> **Exercise inputs**:

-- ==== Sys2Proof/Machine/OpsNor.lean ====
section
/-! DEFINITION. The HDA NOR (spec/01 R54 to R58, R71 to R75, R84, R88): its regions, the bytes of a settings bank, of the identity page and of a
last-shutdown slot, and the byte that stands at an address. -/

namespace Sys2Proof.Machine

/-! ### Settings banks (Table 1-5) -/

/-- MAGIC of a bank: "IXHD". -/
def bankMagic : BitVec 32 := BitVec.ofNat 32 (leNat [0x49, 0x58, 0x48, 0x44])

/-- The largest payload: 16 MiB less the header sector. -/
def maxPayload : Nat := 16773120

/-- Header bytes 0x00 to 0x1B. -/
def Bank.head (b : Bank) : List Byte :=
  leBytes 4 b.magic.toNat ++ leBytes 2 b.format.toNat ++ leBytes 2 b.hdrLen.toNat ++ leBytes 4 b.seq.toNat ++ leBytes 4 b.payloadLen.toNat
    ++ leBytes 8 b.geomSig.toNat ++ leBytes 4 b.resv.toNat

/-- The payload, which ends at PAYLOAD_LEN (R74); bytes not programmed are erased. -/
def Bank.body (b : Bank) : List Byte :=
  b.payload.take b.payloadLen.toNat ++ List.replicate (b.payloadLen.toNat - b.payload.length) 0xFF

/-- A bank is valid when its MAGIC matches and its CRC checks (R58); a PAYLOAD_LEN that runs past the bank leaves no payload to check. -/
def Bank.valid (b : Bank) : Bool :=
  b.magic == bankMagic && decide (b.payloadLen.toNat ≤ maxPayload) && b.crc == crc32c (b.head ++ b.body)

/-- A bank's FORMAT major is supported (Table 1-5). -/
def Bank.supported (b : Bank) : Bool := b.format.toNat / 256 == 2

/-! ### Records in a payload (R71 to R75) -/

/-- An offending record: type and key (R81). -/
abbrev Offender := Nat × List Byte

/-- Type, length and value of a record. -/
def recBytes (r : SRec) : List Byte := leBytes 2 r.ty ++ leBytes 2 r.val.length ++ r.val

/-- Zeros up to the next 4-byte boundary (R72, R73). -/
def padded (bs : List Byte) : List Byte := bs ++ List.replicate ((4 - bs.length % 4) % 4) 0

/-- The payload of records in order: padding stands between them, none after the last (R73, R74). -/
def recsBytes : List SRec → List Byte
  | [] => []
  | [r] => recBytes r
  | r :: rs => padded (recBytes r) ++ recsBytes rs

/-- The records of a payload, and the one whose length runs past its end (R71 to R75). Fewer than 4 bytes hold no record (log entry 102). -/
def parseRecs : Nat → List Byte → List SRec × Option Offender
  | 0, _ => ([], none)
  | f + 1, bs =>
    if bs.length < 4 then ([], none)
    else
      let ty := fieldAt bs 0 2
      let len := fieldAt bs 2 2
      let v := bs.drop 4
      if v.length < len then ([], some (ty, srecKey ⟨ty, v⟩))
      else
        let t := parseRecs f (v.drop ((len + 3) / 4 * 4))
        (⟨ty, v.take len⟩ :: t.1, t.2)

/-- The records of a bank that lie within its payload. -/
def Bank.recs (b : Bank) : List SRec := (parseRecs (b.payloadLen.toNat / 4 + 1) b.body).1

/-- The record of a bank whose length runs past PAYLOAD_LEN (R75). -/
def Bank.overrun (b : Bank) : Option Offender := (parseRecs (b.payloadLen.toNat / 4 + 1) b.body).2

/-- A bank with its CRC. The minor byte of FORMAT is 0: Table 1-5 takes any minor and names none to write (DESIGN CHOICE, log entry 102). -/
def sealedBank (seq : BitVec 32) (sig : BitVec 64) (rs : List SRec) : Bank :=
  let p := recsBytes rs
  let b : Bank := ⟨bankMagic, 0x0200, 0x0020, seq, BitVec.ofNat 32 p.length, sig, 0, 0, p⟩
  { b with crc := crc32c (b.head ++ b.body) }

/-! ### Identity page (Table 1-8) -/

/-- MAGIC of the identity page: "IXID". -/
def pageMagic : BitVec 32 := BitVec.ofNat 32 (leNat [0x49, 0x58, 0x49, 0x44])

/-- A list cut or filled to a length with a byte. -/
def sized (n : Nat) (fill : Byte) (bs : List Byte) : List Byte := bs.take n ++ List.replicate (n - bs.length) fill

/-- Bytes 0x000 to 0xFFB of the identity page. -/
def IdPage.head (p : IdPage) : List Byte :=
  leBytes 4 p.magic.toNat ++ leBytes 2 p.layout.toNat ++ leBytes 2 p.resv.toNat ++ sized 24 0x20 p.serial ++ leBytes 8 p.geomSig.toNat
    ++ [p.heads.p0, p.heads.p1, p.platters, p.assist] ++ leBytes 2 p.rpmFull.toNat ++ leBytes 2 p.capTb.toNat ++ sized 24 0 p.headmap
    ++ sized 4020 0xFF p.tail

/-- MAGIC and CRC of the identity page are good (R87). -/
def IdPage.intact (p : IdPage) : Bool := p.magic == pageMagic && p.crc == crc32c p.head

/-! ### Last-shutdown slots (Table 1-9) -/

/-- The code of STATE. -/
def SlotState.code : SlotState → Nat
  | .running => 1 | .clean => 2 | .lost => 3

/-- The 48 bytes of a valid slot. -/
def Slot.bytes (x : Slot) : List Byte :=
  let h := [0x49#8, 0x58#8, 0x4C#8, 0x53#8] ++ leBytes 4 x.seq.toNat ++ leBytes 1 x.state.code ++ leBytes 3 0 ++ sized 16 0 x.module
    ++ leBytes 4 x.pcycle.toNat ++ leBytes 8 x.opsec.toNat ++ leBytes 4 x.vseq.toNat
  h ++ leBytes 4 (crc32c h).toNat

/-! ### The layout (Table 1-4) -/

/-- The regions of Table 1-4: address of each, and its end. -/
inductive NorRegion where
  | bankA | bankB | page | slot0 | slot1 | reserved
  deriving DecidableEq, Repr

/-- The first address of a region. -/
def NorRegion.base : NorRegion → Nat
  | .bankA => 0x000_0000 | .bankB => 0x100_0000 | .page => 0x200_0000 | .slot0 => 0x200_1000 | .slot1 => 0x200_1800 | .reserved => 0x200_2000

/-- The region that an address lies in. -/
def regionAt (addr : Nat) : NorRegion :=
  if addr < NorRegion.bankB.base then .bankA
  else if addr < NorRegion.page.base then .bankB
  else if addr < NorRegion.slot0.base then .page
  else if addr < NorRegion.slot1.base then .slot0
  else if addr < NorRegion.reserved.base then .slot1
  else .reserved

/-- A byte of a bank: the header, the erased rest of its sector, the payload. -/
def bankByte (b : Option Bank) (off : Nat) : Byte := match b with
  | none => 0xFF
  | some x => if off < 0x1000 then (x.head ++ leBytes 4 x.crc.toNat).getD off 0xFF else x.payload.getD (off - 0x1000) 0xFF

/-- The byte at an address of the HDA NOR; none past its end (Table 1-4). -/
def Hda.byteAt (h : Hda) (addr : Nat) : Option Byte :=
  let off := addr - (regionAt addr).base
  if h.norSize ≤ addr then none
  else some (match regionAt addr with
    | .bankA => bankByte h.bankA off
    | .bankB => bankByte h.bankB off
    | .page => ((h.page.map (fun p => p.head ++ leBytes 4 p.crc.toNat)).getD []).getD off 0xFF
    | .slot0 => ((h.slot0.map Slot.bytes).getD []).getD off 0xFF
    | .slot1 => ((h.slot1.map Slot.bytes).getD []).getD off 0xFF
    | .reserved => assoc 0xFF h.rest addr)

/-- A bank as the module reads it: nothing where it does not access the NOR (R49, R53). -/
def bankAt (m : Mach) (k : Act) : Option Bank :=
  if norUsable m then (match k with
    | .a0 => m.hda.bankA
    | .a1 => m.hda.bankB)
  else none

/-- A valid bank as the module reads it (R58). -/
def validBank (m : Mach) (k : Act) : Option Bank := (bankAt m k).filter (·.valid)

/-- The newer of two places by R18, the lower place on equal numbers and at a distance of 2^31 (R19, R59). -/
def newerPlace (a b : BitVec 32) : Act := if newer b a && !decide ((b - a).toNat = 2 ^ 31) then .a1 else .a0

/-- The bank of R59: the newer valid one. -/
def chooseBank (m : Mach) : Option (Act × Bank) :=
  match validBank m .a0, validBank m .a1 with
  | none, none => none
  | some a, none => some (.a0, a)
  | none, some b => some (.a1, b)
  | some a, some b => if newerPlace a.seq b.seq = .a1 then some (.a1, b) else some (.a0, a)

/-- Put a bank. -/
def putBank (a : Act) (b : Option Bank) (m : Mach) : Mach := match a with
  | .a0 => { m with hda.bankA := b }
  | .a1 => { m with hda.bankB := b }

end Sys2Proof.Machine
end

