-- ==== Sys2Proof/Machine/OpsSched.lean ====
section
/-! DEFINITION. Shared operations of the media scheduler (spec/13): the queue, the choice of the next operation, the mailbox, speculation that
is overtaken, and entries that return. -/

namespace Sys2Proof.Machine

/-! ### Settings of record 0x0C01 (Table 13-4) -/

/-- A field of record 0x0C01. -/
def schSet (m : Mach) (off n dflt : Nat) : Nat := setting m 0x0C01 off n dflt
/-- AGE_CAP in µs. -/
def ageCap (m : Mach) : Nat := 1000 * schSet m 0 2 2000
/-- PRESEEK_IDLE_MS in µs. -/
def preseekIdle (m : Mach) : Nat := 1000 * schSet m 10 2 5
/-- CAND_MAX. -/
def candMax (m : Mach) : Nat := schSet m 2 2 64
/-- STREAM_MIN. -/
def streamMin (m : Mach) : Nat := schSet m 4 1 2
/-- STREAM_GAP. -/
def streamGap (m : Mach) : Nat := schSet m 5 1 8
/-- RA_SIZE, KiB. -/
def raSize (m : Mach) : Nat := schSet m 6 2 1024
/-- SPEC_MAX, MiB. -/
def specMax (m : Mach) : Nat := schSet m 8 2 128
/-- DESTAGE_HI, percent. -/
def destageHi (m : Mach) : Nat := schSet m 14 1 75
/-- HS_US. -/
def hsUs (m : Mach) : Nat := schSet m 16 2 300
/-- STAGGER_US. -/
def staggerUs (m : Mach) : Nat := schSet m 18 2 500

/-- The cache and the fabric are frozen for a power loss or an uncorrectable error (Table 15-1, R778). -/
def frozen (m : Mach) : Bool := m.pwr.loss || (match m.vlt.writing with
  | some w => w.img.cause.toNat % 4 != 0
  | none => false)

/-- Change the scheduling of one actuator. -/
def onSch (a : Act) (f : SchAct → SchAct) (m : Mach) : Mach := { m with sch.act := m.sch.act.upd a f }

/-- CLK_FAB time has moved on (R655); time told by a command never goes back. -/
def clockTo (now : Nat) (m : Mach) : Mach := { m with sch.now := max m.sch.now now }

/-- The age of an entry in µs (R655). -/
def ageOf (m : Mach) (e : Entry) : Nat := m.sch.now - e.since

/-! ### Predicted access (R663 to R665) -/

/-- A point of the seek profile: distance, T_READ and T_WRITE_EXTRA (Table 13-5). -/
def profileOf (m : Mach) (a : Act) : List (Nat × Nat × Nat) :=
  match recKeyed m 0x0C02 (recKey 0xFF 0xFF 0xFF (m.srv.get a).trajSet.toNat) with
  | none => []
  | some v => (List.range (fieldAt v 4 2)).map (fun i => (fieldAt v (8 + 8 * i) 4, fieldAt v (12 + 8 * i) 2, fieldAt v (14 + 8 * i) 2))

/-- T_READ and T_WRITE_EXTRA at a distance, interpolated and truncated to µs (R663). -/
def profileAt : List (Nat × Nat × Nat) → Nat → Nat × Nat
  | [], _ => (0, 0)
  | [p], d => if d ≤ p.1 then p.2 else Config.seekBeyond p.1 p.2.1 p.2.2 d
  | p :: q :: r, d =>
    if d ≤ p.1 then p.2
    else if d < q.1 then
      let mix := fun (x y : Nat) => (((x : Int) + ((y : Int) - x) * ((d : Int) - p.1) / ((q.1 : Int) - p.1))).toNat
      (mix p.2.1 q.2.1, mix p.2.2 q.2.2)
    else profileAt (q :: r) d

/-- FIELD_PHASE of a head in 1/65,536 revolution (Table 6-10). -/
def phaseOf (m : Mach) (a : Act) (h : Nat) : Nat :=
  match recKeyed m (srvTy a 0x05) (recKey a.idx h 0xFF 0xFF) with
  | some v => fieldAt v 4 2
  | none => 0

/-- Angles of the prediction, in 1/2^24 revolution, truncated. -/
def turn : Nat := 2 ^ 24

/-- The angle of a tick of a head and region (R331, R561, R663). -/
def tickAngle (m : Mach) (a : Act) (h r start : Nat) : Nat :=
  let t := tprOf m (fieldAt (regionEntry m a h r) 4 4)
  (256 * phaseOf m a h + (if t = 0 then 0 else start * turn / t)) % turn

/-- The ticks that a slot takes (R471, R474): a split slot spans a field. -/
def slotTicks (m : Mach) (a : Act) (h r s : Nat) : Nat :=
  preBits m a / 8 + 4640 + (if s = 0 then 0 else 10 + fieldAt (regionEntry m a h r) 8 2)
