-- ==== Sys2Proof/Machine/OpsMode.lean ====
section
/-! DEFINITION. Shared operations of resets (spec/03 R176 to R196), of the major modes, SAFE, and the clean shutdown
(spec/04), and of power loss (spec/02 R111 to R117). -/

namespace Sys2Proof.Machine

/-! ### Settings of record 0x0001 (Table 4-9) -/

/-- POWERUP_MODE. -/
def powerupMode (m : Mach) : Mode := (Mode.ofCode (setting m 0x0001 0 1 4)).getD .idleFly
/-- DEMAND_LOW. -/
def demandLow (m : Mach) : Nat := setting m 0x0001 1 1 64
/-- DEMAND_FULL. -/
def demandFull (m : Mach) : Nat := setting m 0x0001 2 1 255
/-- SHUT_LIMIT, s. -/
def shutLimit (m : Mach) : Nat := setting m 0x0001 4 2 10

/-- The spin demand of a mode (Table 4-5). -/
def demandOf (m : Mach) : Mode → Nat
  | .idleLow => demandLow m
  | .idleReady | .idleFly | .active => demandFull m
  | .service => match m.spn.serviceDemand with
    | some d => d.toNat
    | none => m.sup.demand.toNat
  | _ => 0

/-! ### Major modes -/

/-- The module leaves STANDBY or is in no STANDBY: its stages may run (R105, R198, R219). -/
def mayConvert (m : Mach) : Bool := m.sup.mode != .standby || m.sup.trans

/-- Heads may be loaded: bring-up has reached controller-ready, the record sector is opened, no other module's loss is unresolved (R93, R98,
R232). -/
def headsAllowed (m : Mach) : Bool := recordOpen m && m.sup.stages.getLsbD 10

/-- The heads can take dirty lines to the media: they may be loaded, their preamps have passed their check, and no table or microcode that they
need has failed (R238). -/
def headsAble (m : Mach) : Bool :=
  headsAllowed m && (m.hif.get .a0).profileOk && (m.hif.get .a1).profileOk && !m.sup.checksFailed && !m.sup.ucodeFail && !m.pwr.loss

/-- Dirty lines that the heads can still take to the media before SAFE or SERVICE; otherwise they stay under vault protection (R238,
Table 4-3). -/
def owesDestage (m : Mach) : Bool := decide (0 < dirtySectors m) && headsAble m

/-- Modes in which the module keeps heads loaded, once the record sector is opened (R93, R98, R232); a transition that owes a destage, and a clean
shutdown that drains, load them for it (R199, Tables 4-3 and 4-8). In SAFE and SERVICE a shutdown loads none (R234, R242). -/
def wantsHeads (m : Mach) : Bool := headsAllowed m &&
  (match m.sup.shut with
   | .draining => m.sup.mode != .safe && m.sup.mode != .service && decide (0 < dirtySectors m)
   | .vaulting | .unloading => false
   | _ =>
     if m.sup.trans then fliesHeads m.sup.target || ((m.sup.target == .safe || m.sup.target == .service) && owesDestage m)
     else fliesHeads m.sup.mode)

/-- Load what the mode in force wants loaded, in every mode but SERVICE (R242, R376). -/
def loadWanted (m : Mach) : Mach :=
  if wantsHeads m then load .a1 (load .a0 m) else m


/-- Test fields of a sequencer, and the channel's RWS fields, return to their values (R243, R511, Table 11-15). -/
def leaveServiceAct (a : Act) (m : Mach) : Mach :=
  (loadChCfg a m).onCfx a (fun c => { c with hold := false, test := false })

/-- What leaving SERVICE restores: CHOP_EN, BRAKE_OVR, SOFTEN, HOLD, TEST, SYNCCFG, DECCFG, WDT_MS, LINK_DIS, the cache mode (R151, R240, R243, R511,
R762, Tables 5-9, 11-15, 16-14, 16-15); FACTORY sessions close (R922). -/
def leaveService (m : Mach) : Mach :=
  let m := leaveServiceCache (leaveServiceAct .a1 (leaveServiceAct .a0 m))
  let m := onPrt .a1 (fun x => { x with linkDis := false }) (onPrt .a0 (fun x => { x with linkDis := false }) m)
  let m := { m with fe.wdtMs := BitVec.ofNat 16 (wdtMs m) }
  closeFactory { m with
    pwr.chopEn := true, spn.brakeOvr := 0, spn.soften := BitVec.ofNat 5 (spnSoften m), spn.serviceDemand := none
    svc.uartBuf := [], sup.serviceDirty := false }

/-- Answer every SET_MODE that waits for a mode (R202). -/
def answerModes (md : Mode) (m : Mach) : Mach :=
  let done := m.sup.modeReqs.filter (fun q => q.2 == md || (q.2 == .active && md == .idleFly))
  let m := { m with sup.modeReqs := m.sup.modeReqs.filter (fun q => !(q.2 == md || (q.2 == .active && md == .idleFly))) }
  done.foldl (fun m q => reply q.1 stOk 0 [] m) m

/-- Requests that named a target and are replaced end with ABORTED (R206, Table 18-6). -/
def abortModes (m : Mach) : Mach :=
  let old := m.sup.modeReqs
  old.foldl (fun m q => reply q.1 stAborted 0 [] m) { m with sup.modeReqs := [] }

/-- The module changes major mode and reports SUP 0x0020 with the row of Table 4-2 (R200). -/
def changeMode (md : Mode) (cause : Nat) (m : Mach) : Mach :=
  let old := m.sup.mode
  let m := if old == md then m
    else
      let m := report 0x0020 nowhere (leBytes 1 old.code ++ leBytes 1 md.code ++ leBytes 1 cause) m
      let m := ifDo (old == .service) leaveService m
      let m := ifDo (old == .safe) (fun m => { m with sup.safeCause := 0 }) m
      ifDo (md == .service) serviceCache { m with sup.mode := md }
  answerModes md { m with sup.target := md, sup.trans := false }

> **What is expected**: Which lines above run from the one containing "let b : Bank" to the one containing "good (R87). -/"? Give them again exactly, both ends included.

> **Exercise solution**:
  let b : Bank := ⟨bankMagic, 0x0200, 0x0020, seq, BitVec.ofNat 32 p.length, sig, 0, 0, p⟩
  { b with crc := crc32c (b.head ++ b.body) }

/-! ### Identity page (Table 1-8) -/

/-- MAGIC of the identity page: "IXID". -/
def pageMagic : BitVec 32 := BitVec.ofNat 32 (leNat [0x49, 0x58, 0x49, 0x44])

/-- A list cut or filled to a length with a byte. -/
def sized (n : Nat) (fill : Byte) (bs : List Byte) : List Byte := bs.take n ++ List.replicate (n - bs.length) fill

/-- Bytes 0x000 to 0xFFB of the identity page. -/
def IdPage.head (p : IdPage) : List Byte :=
  leBytes 4 p.magic.toNat ++ leBytes 2 p.layout.toNat ++ leBytes 2 p.resv.toNat ++ sized 24 0x20 p.serial ++ leBytes 8 p.geomSig.toNat
    ++ [p.heads.p0, p.heads.p1, p.platters, p.assist] ++ leBytes 2 p.rpmFull.toNat ++ leBytes 2 p.capTb.toNat ++ sized 24 0 p.headmap
    ++ sized 4020 0xFF p.tail

/-- MAGIC and CRC of the identity page are good (R87). -/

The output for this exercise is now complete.